-- ==== Sys2Proof/Word.lean ====
section
/-! DEFINITION. The word and element types of CCSB (00_scope.md R9, R10, R12; 30_encoding.md R90): the
32-bit command word, bytes, hard bits, soft bits and the hyperframe period. -/

namespace Sys2Proof

/-- A command word (R90) and a 4-byte value of the data window. -/
abbrev Word := BitVec 32

/-- A byte of a PDU, of a mailbox or of the data window. -/
abbrev Byte := BitVec 8

/-- A hard bit, `ubit` (R10): `true` is 1. -/
abbrev UBit := Bool

/-- A frame number register (R21). The values a frame number takes are those below `HYPER`. -/
abbrev Fn := BitVec 22

/-- `HYPER`, the period of the frame number (R7, R12). -/
def HYPER : Nat := 2715648

/-- A soft bit, `sbit` (R10): a signed 8-bit integer in -127..127. -128 is not a legal soft bit, so
it cannot be built. -/
structure SBit where
  val : BitVec 8 := 0#8
  legal : val ≠ 0x80#8 := by decide
  deriving DecidableEq, Repr, Inhabited

/-- The signed value of a soft bit. -/
def SBit.toInt (s : SBit) : Int := s.val.toInt

/-- The magnitude, "confidence" (R10). -/
def SBit.mag (s : SBit) : Nat := s.toInt.natAbs

/-- An erasure (R10). -/
def SBit.zero : SBit := ⟨0#8, by decide⟩

/-- `hard(s)` (R10): 1 exactly when the soft bit is negative. An erasure slices to 0. -/
def SBit.hard (s : SBit) : UBit := s.val.msb

/-- `soft(b)` (R10). -/
def SBit.soft (b : UBit) : SBit :=
  if b then ⟨0x81#8, by decide⟩ else ⟨0x7F#8, by decide⟩

/-- The soft bit a byte of the data window stands for, none for -128 (20_memory.md R73). -/
def SBit.ofByte? (b : Byte) : Option SBit :=
  if h : b ≠ 0x80#8 then some ⟨b, h⟩ else none

/-- A soft bit from any byte; -128, which stands for none, is clamped to -127
(70_reset_and_hazards.md R343). Used to shape free values only. -/
def SBit.clamp (b : Byte) : SBit :=
  if h : b ≠ 0x80#8 then ⟨b, h⟩ else ⟨0x81#8, by decide⟩

end Sys2Proof
end

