/-- The word at `base`. `CMD` and `EVQ_POP` are write-only and read 0; a word of no row reads 0. -/
def wordAt (s : State) (base : Nat) : Word :=
  if within base 0x4000 32 then
    let r := s.ts.toList.getD ((base - 0x4000) / 4) TsRegs.zero
    field r.pchan 0 ||| field r.tsc 4 ||| field r.att 8
  else if within base 0x8004 0x0FFC then
    match s.selected with
    | none => 0
    | some (tn, ch) => csvWord s.free (s.chan tn ch) (s.queue tn ch) base
  else
    let e := s.evq.head?
    let free := Config.freeHead s.free base
    match base with
    | 0x0004 => field s.stat.code 0 ||| field s.stat.aux 8
    | 0x0008 => field s.fn 0 ||| flag s.fnValid 31
    | 0x000C => field s.bsic 0
    | 0x0010 => field s.res.nerr 0 ||| field s.res.nbits 16
    | 0x0014 => field s.res.usf 0 ||| field s.res.cs 4 ||| field s.res.ft 8 ||| field s.res.cmr 12 |||
        flag s.res.steal 16
    | 0x0018 => field s.res.idx 0 ||| field s.res.dist 16
    | 0x001C => field s.wamr.n 0 ||| field s.wamr.ft 4 ||| field s.wamr.cmr 8
    | 0x0020 => listWord s.wamr.list
    | 0x0024 => lenField s.mem.pdu.len 0 ||| lenField s.mem.par.len 8 ||| lenField s.mem.h.len 16 |||
        lenField s.mem.hs.len 24
    | 0x0028 => lenField s.mem.u.len 0 ||| lenField s.mem.c.len 16
    | 0x002C => lenField s.mem.cs.len 0 ||| lenField s.mem.i.len 16
    | 0x0030 => lenField s.mem.is.len 0 ||| lenField s.mem.e.len 16
    | 0x0034 => lenField s.mem.es.len 0
    | 0x0050 => BitVec.ofNat 32 (min s.evq.length 4294967295)
    | 0x1C00 => field s.rxind.fn 0
    | 0x1C04 => field s.rxind.tn 0 ||| field s.rxind.present 4 ||| flag s.rxind.mod 8 |||
        field s.rxind.tscinfo 16
    | 0x1C08 => field s.rxind.toa256 0 ||| field s.rxind.rssi 16
    | 0x1C0C => field s.rxind.ci 0 ||| field s.rxind.nbits 16
    | 0x2000 => headA e free
    | 0x2004 => headFn e free
    | 0x2008 => headB e free
    | 0x200C => headC e free
    | 0x2010 => headD e free
    | 0x2014 => headE e free
    | 0x8000 => csselWord s
    | _ => 0

/-! ### Reads -/

/-- A hard bit as the byte of its element (R73). -/
def bitByte (b : UBit) : Byte := BitVec.ofNat 8 b.toNat

/-- Element `idx` of a buffer as the host reads it: below the length its value, otherwise any value of the
type (U4 of 93_implementation_defined.md, log 11). -/
def Buf.hostGet {α : Type} (free : Nat → Nat → α) (tag : Nat) (b : Buf α) (idx : Nat) : α :=
  if idx < b.len then b.get free idx else free tag idx

/-- Byte `k` of the four cipher records of 9 bytes (R75 `CSV.CIPH`). -/
def cipherByte (x : ChanState) (k : Nat) : Byte :=
  let r := match k / 9 with
    | 0 => x.ciphUlP
    | 1 => x.ciphUl
    | 2 => x.ciphDlP
    | _ => x.ciphDl
  if k % 9 = 0 then r.algo.setWidth 8 else r.key.toList.getD (k % 9 - 1) 0

/-- Element `idx` of `EVH.DATA`. -/
def headDataByte (tag : Nat) (e : Option Event) (idx : Nat) : Byte :=
  match e with
  | some (.txReq _ _ _ bits) =>
    match bits[idx]? with
    | some b => bitByte b
    | none => Config.freeHeadData tag idx
  | some (.dataInd _ _ _ bytes _ _ _ _ _ _) =>
    match bytes[idx]? with
    | some b => b
    | none => Config.freeHeadData tag idx
  | _ => Config.freeHeadData tag idx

__________________________________________________

Task statement: To complete this exercise, set down every line above exactly once more.

Reply to the exercise:
-- ==== Sys2Proof/Word.lean ====
section
/-! DEFINITION. The word and element types of CCSB (00_scope.md R9, R10, R12; 30_encoding.md R90): the
32-bit command word, bytes, hard bits, soft bits and the hyperframe period. -/

namespace Sys2Proof

/-- A command word (R90) and a 4-byte value of the data window. -/
abbrev Word := BitVec 32

/-- A byte of a PDU, of a mailbox or of the data window. -/
abbrev Byte := BitVec 8

/-- A hard bit, `ubit` (R10): `true` is 1. -/
abbrev UBit := Bool

/-- A frame number register (R21). The values a frame number takes are those below `HYPER`. -/
abbrev Fn := BitVec 22

/-- `HYPER`, the period of the frame number (R7, R12). -/
def HYPER : Nat := 2715648

/-- A soft bit, `sbit` (R10): a signed 8-bit integer in -127..127. -128 is not a legal soft bit, so
it cannot be built. -/
structure SBit where
  val : BitVec 8 := 0#8
  legal : val ≠ 0x80#8 := by decide
  deriving DecidableEq, Repr, Inhabited

/-- The signed value of a soft bit. -/
def SBit.toInt (s : SBit) : Int := s.val.toInt

/-- The magnitude, "confidence" (R10). -/
def SBit.mag (s : SBit) : Nat := s.toInt.natAbs

/-- An erasure (R10). -/
def SBit.zero : SBit := ⟨0#8, by decide⟩

/-- `hard(s)` (R10): 1 exactly when the soft bit is negative. An erasure slices to 0. -/
def SBit.hard (s : SBit) : UBit := s.val.msb

/-- `soft(b)` (R10). -/
def SBit.soft (b : UBit) : SBit :=
  if b then ⟨0x81#8, by decide⟩ else ⟨0x7F#8, by decide⟩

/-- The soft bit a byte of the data window stands for, none for -128 (20_memory.md R73). -/
def SBit.ofByte? (b : Byte) : Option SBit :=
  if h : b ≠ 0x80#8 then some ⟨b, h⟩ else none

/-- A soft bit from any byte; -128, which stands for none, is clamped to -127
(70_reset_and_hazards.md R343). Used to shape free values only. -/
def SBit.clamp (b : Byte) : SBit :=
  if h : b ≠ 0x80#8 then ⟨b, h⟩ else ⟨0x81#8, by decide⟩

end Sys2Proof
end

/-- The word at `base`. `CMD` and `EVQ_POP` are write-only and read 0; a word of no row reads 0. -/
def wordAt (s : State) (base : Nat) : Word :=
  if within base 0x4000 32 then
    let r := s.ts.toList.getD ((base - 0x4000) / 4) TsRegs.zero
    field r.pchan 0 ||| field r.tsc 4 ||| field r.att 8
  else if within base 0x8004 0x0FFC then
    match s.selected with
    | none => 0
    | some (tn, ch) => csvWord s.free (s.chan tn ch) (s.queue tn ch) base
  else
    let e := s.evq.head?
    let free := Config.freeHead s.free base
    match base with
    | 0x0004 => field s.stat.code 0 ||| field s.stat.aux 8
    | 0x0008 => field s.fn 0 ||| flag s.fnValid 31
    | 0x000C => field s.bsic 0
    | 0x0010 => field s.res.nerr 0 ||| field s.res.nbits 16
    | 0x0014 => field s.res.usf 0 ||| field s.res.cs 4 ||| field s.res.ft 8 ||| field s.res.cmr 12 |||
        flag s.res.steal 16
    | 0x0018 => field s.res.idx 0 ||| field s.res.dist 16
    | 0x001C => field s.wamr.n 0 ||| field s.wamr.ft 4 ||| field s.wamr.cmr 8
    | 0x0020 => listWord s.wamr.list
    | 0x0024 => lenField s.mem.pdu.len 0 ||| lenField s.mem.par.len 8 ||| lenField s.mem.h.len 16 |||
        lenField s.mem.hs.len 24
    | 0x0028 => lenField s.mem.u.len 0 ||| lenField s.mem.c.len 16
    | 0x002C => lenField s.mem.cs.len 0 ||| lenField s.mem.i.len 16
    | 0x0030 => lenField s.mem.is.len 0 ||| lenField s.mem.e.len 16
    | 0x0034 => lenField s.mem.es.len 0
    | 0x0050 => BitVec.ofNat 32 (min s.evq.length 4294967295)
    | 0x1C00 => field s.rxind.fn 0
    | 0x1C04 => field s.rxind.tn 0 ||| field s.rxind.present 4 ||| flag s.rxind.mod 8 |||
        field s.rxind.tscinfo 16
    | 0x1C08 => field s.rxind.toa256 0 ||| field s.rxind.rssi 16
    | 0x1C0C => field s.rxind.ci 0 ||| field s.rxind.nbits 16
    | 0x2000 => headA e free
    | 0x2004 => headFn e free
    | 0x2008 => headB e free
    | 0x200C => headC e free
    | 0x2010 => headD e free
    | 0x2014 => headE e free
    | 0x8000 => csselWord s
    | _ => 0

/-! ### Reads -/

/-- A hard bit as the byte of its element (R73). -/
def bitByte (b : UBit) : Byte := BitVec.ofNat 8 b.toNat

/-- Element `idx` of a buffer as the host reads it: below the length its value, otherwise any value of the
type (U4 of 93_implementation_defined.md, log 11). -/
def Buf.hostGet {α : Type} (free : Nat → Nat → α) (tag : Nat) (b : Buf α) (idx : Nat) : α :=
  if idx < b.len then b.get free idx else free tag idx

/-- Byte `k` of the four cipher records of 9 bytes (R75 `CSV.CIPH`). -/
def cipherByte (x : ChanState) (k : Nat) : Byte :=
  let r := match k / 9 with
    | 0 => x.ciphUlP
    | 1 => x.ciphUl
    | 2 => x.ciphDlP
    | _ => x.ciphDl
  if k % 9 = 0 then r.algo.setWidth 8 else r.key.toList.getD (k % 9 - 1) 0

/-- Element `idx` of `EVH.DATA`. -/
def headDataByte (tag : Nat) (e : Option Event) (idx : Nat) : Byte :=
  match e with
  | some (.txReq _ _ _ bits) =>
    match bits[idx]? with
    | some b => bitByte b
    | none => Config.freeHeadData tag idx
  | some (.dataInd _ _ _ bytes _ _ _ _ _ _) =>
    match bytes[idx]? with
    | some b => b
    | none => Config.freeHeadData tag idx
  | _ => Config.freeHeadData tag idx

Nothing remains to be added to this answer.